Responses of medial rectus motoneurons in monkeys with strabismus

Affiliations

Responses of medial rectus motoneurons in monkeys with strabismus

Anand C Joshi et al. Invest Ophthalmol Vis Sci. .

Abstract

Purpose: Monkeys reared under conditions of alternating monocular occlusion during their first few months of life show large horizontal strabismus, "A" patterns, and dissociated vertical deviation. "A" patterns manifest as an inappropriate horizontal component in the deviated eye during vertical eye movements (cross-axis movement). The objective of this study was to investigate response properties of medial rectus motoneurons (MRMNs) in relation to strabismus properties.

Methods: Burst-tonic activity of 21 MRMNs in the oculomotor nucleus were recorded from two monkeys with exotropia as they performed horizontal and vertical smooth pursuit (0.2 Hz, ±10°) under monocular viewing conditions. Neuronal responses and horizontal component of eye movements were used to identify regression coefficients in a first-order model for each tracking condition.

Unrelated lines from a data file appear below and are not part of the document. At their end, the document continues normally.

/-- R161: "immediately after reset every VPERMPS encoding raises #UD". -/
def Obligations.ResetEveryFormIsUd : Prop :=
  ∀ i : Instr, exec i State.reset = .fault (.ud State.reset.rip)

/-- The INIT column of R161 (from general knowledge there; assumption 27): what an INIT keeps and what it sets; every
VPERMPS is #UD after it. The column names no memory: that `mem` is kept is the model's choice (DESIGN CHOICE of assumption 27);
that the CR0 bits other than CD and NW are those of a reset, and that every VPERMPS is #UD, is read from it (DEDUCED there).
Nothing is said of rdx, which the model chose (assumption 3). -/
def Obligations.InitKeepsVectors : Prop :=
  ∀ s : State, s.afterInit.v = s.v ∧ s.afterInit.k = s.k ∧ s.afterInit.mxcsr = s.mxcsr ∧ s.afterInit.xcr0 = s.xcr0 ∧
    s.afterInit.mem = s.mem ∧ (∀ n : GReg, n ≠ 2#4 → s.afterInit.readG n = 0#64) ∧ s.afterInit.rip = 0x0000FFF0#64 ∧
    s.afterInit.csBase = 0xFFFF0000#64 ∧ s.afterInit.fetchAddr = 0xFFFFFFF0#64 ∧ s.afterInit.rflags = 2#64 ∧
    s.afterInit.cr4 = 0#64 ∧ s.afterInit.efer = 0#64 ∧ s.afterInit.cpl = 0#2 ∧
    (∀ n < 64, s.afterInit.cr0.getLsbD n = if n = 29 ∨ n = 30 then s.cr0.getLsbD n else decide (n = 4)) ∧
    ∀ i, exec i s.afterInit = .fault (.ud s.afterInit.rip)

/-- The boot steps of R163 (1) to (5), from any state whose feature flags are set, make every form ready. -/
def Obligations.BootStepsEnableEveryForm : Prop :=
  ∀ s : State, s.cfg.hasAvx2 = true → s.cfg.hasAvx512f = true → s.cfg.hasAvx512vl = true →
    ∀ f, Ready s.enabled f

/-- The launch of a table word: the very next step runs the instruction the decoder reads from it (assumption 5). -/
def Obligations.LaunchedWordRuns : Prop :=
  ∀ (s : State) (nbits w : Nat) (i : Instr), decodeTableWord nbits w = some i →
    (∀ j < (tableBytes nbits w).length, (s.withFetchWord nbits w).canonical (s.rip + BitVec.ofNat 64 j) = true) →
    (tableBytes nbits w).length < 2 ^ 64 →
    step (s.withFetchWord nbits w) = exec i (s.withFetchWord nbits w)

/-! ## The invariant -/

/-- Memory in canonical form and vector registers within `MAXVL`, at reset. -/
def Obligations.InvariantHoldsAtReset : Prop := Inv State.reset

/-- Every step keeps memory in canonical form and, on a machine without AVX512F, the sixteen registers of 256 bits
(spec/10_state.md R21; spec/40_vpermps.md R110). -/
def Obligations.StepKeepsInvariant : Prop :=
  ∀ s t : State, Inv s → step s = .next t → Inv t

/-! ## Encoding -/

/-- Decoding the encoding of a well-formed instruction, whatever follows it, gives the instruction. -/
def Obligations.DecodeOfEncode : Prop :=
  ∀ (i : Instr) (rest : List Byte), i.wf = true → decode (encode i ++ rest) = .instr i

/-- What the decoder reads is well-formed: an encodable operand and at most 15 bytes (R83). -/
def Obligations.DecodedInstructionsAreWellFormed : Prop :=
  ∀ (bs : List Byte) (i : Instr), decode bs = .instr i → i.wf = true

/-- The decoder reads the `len` bytes of the instruction and no more (R81). -/
def Obligations.DecodeReadsOnlyTheInstruction : Prop :=
  ∀ (bs : List Byte) (i : Instr), decode bs = .instr i →
    i.len ≤ bs.length ∧ ∀ rest, decode (bs.take i.len ++ rest) = .instr i

/-- R81: without legacy prefixes VEX256 is 5 to 10 bytes and the EVEX forms 6 to 11 bytes. -/
def Obligations.EncodedLengthRange : Prop :=
  (∀ d s1 tbl, 5 ≤ (encode (.vpermpsVex256 [] d s1 tbl)).length ∧ (encode (.vpermpsVex256 [] d s1 tbl)).length ≤ 10) ∧
    (∀ d s1 msk tbl, 6 ≤ (encode (.vpermpsEvex256 [] d s1 msk tbl)).length ∧
      (encode (.vpermpsEvex256 [] d s1 msk tbl)).length ≤ 11) ∧
    ∀ d s1 msk tbl, 6 ≤ (encode (.vpermpsEvex512 [] d s1 msk tbl)).length ∧
      (encode (.vpermpsEvex512 [] d s1 msk tbl)).length ≤ 11

/-- The bytes of spec/95_test_vectors.md E3, E20, E10, E16, E14, E28. -/
def Obligations.SpecEncodingsDecode : Prop :=
  decode [0xC4#8, 0x42#8, 0x2D#8, 0x16#8, 0xCB#8] = .instr (.vpermpsVex256 [] 9#4 10#4 (.reg 11#4)) ∧
    decode [0xC4#8, 0x62#8, 0x7D#8, 0x16#8, 0x44#8, 0x24#8, 0x20#8] =
      .instr (.vpermpsVex256 [] 8#4 0#4 (.mem (.sib 4#4 4#4 0#2 (.disp8 0x20#8)))) ∧
    decode [0x62#8, 0xE2#8, 0x6D#8, 0x20#8, 0x16#8, 0x48#8, 0x01#8] =
      .instr (.vpermpsEvex256 [] 17#5 18#5 .noWritemask (.mem (.base 0#4 (.disp8 0x01#8)))) ∧
    decode [0x62#8, 0xF2#8, 0x6D#8, 0x3A#8, 0x16#8, 0x08#8] =
      .instr (.vpermpsEvex256 [] 1#5 2#5 (.merging .k2) (.bcst (.base 0#4 .none))) ∧
    decode [0x62#8, 0x12#8, 0x5D#8, 0xC3#8, 0x16#8, 0x54#8, 0xC8#8, 0x04#8] =
      .instr (.vpermpsEvex512 [] 10#5 20#5 (.zeroing .k3) (.mem (.sib 8#4 9#4 3#2 (.disp8 0x04#8)))) ∧
    decode [0x62#8, 0xA2#8, 0x75#8, 0x40#8, 0x16#8, 0xC2#8] =
      .instr (.vpermpsEvex512 [] 16#5 17#5 .noWritemask (.reg 18#5))

/-- R64, R68, R69: a table word with the match bits of a row decodes to the constructor of that row; the free bits of an EVEX
row make it illegal exactly when `z` = 1 with `aaa` = 000 (R90). ModRM is the zero byte the model appends (assumption 19). -/
def Obligations.TableRowsDecodeToTheirForm : Prop :=
  ∀ w : Nat,
    (w &&& 0xFF1F87FF = 0xC4020516 → ∃ i, decodeTableWord 32 w = some i ∧ form i = .vex256) ∧
      (w &&& 0xFF0F8760FF = 0x6202052016 →
        (w.testBit 15 = true ∧ w >>> 8 % 8 = 0 → decodeTableWord 40 w = none) ∧
        (w.testBit 15 = false ∨ w >>> 8 % 8 ≠ 0 → ∃ i, decodeTableWord 40 w = some i ∧ form i = .evex256)) ∧
      (w &&& 0xFF0F8760FF = 0x6202054016 →
        (w.testBit 15 = true ∧ w >>> 8 % 8 = 0 → decodeTableWord 40 w = none) ∧
        (w.testBit 15 = false ∨ w >>> 8 % 8 ≠ 0 → ∃ i, decodeTableWord 40 w = some i ∧ form i = .evex512))

/-- VEX `X~` without an SIB byte, EVEX `X~` of a memory operand without an SIB byte, and `B~` of a RIP-relative operand and of
an SIB byte without a base, are ignored, after any prefix bytes (R74; spec/93_implementation_defined.md section 1, last
paragraph; spec/91_not_in_source.md N24; assumption 20). -/
def Obligations.IgnoredExtensionBits : Prop :=
  ∀ (pre : List Byte) (b1 b2 p0 p1 p2 modrm sib : Byte) (rest : List Byte), (∀ b ∈ pre, classify b ≠ .other) →
    let vex (b : Byte) (tail : List Byte) := decode (pre ++ 0xC4#8 :: b :: b2 :: 0x16#8 :: modrm :: tail)
    let evex (p : Byte) (tail : List Byte) := decode (pre ++ 0x62#8 :: p :: p1 :: p2 :: 0x16#8 :: modrm :: tail)
    (field modrm 6 2 = 3#2 ∨ field modrm 0 3 ≠ 4#3 → vex (b1 ^^^ 0x40#8) rest = vex b1 rest) ∧
      (field modrm 6 2 = 0#2 ∧ field modrm 0 3 = 5#3 → vex (b1 ^^^ 0x20#8) rest = vex b1 rest) ∧
      (field modrm 6 2 = 0#2 ∧ field modrm 0 3 = 4#3 ∧ field sib 0 3 = 5#3 →
        vex (b1 ^^^ 0x20#8) (sib :: rest) = vex b1 (sib :: rest)) ∧
      (field modrm 6 2 ≠ 3#2 ∧ field modrm 0 3 ≠ 4#3 → evex (p0 ^^^ 0x40#8) rest = evex p0 rest) ∧
      (field modrm 6 2 = 0#2 ∧ field modrm 0 3 = 5#3 → evex (p0 ^^^ 0x20#8) rest = evex p0 rest) ∧
      (field modrm 6 2 = 0#2 ∧ field modrm 0 3 = 4#3 ∧ field sib 0 3 = 5#3 →
        evex (p0 ^^^ 0x20#8) (sib :: rest) = evex p0 (sib :: rest))

/-! ## Fetch, decode and the step -/

/-- When the bytes at the instruction pointer decode to an instruction, the step is its meaning at the same state: `rip`
still names the instruction (R27), and the meaning advances it. -/
def Obligations.StepRunsTheDecodedInstruction : Prop :=
  ∀ (s : State) (i : Instr), s.mode ≠ .prot32 → decode s.fetchBytes = .instr i → step s = exec i s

Results: Comparison of position, velocity, and constant parameter coefficients, estimated from horizontal tracking data with either eye viewing, showed no significant differences (P > 0.07), indicating that neuronal activity could account for the horizontal misalignment. Comparison of the position, velocity, and constant parameter coefficients estimated from horizontal tracking and the cross-axis condition showed no significant differences (P > 0.07), suggesting that motoneuron activity could account for most of the inappropriate horizontal cross-axis movement observed in the covered eye during vertical smooth pursuit.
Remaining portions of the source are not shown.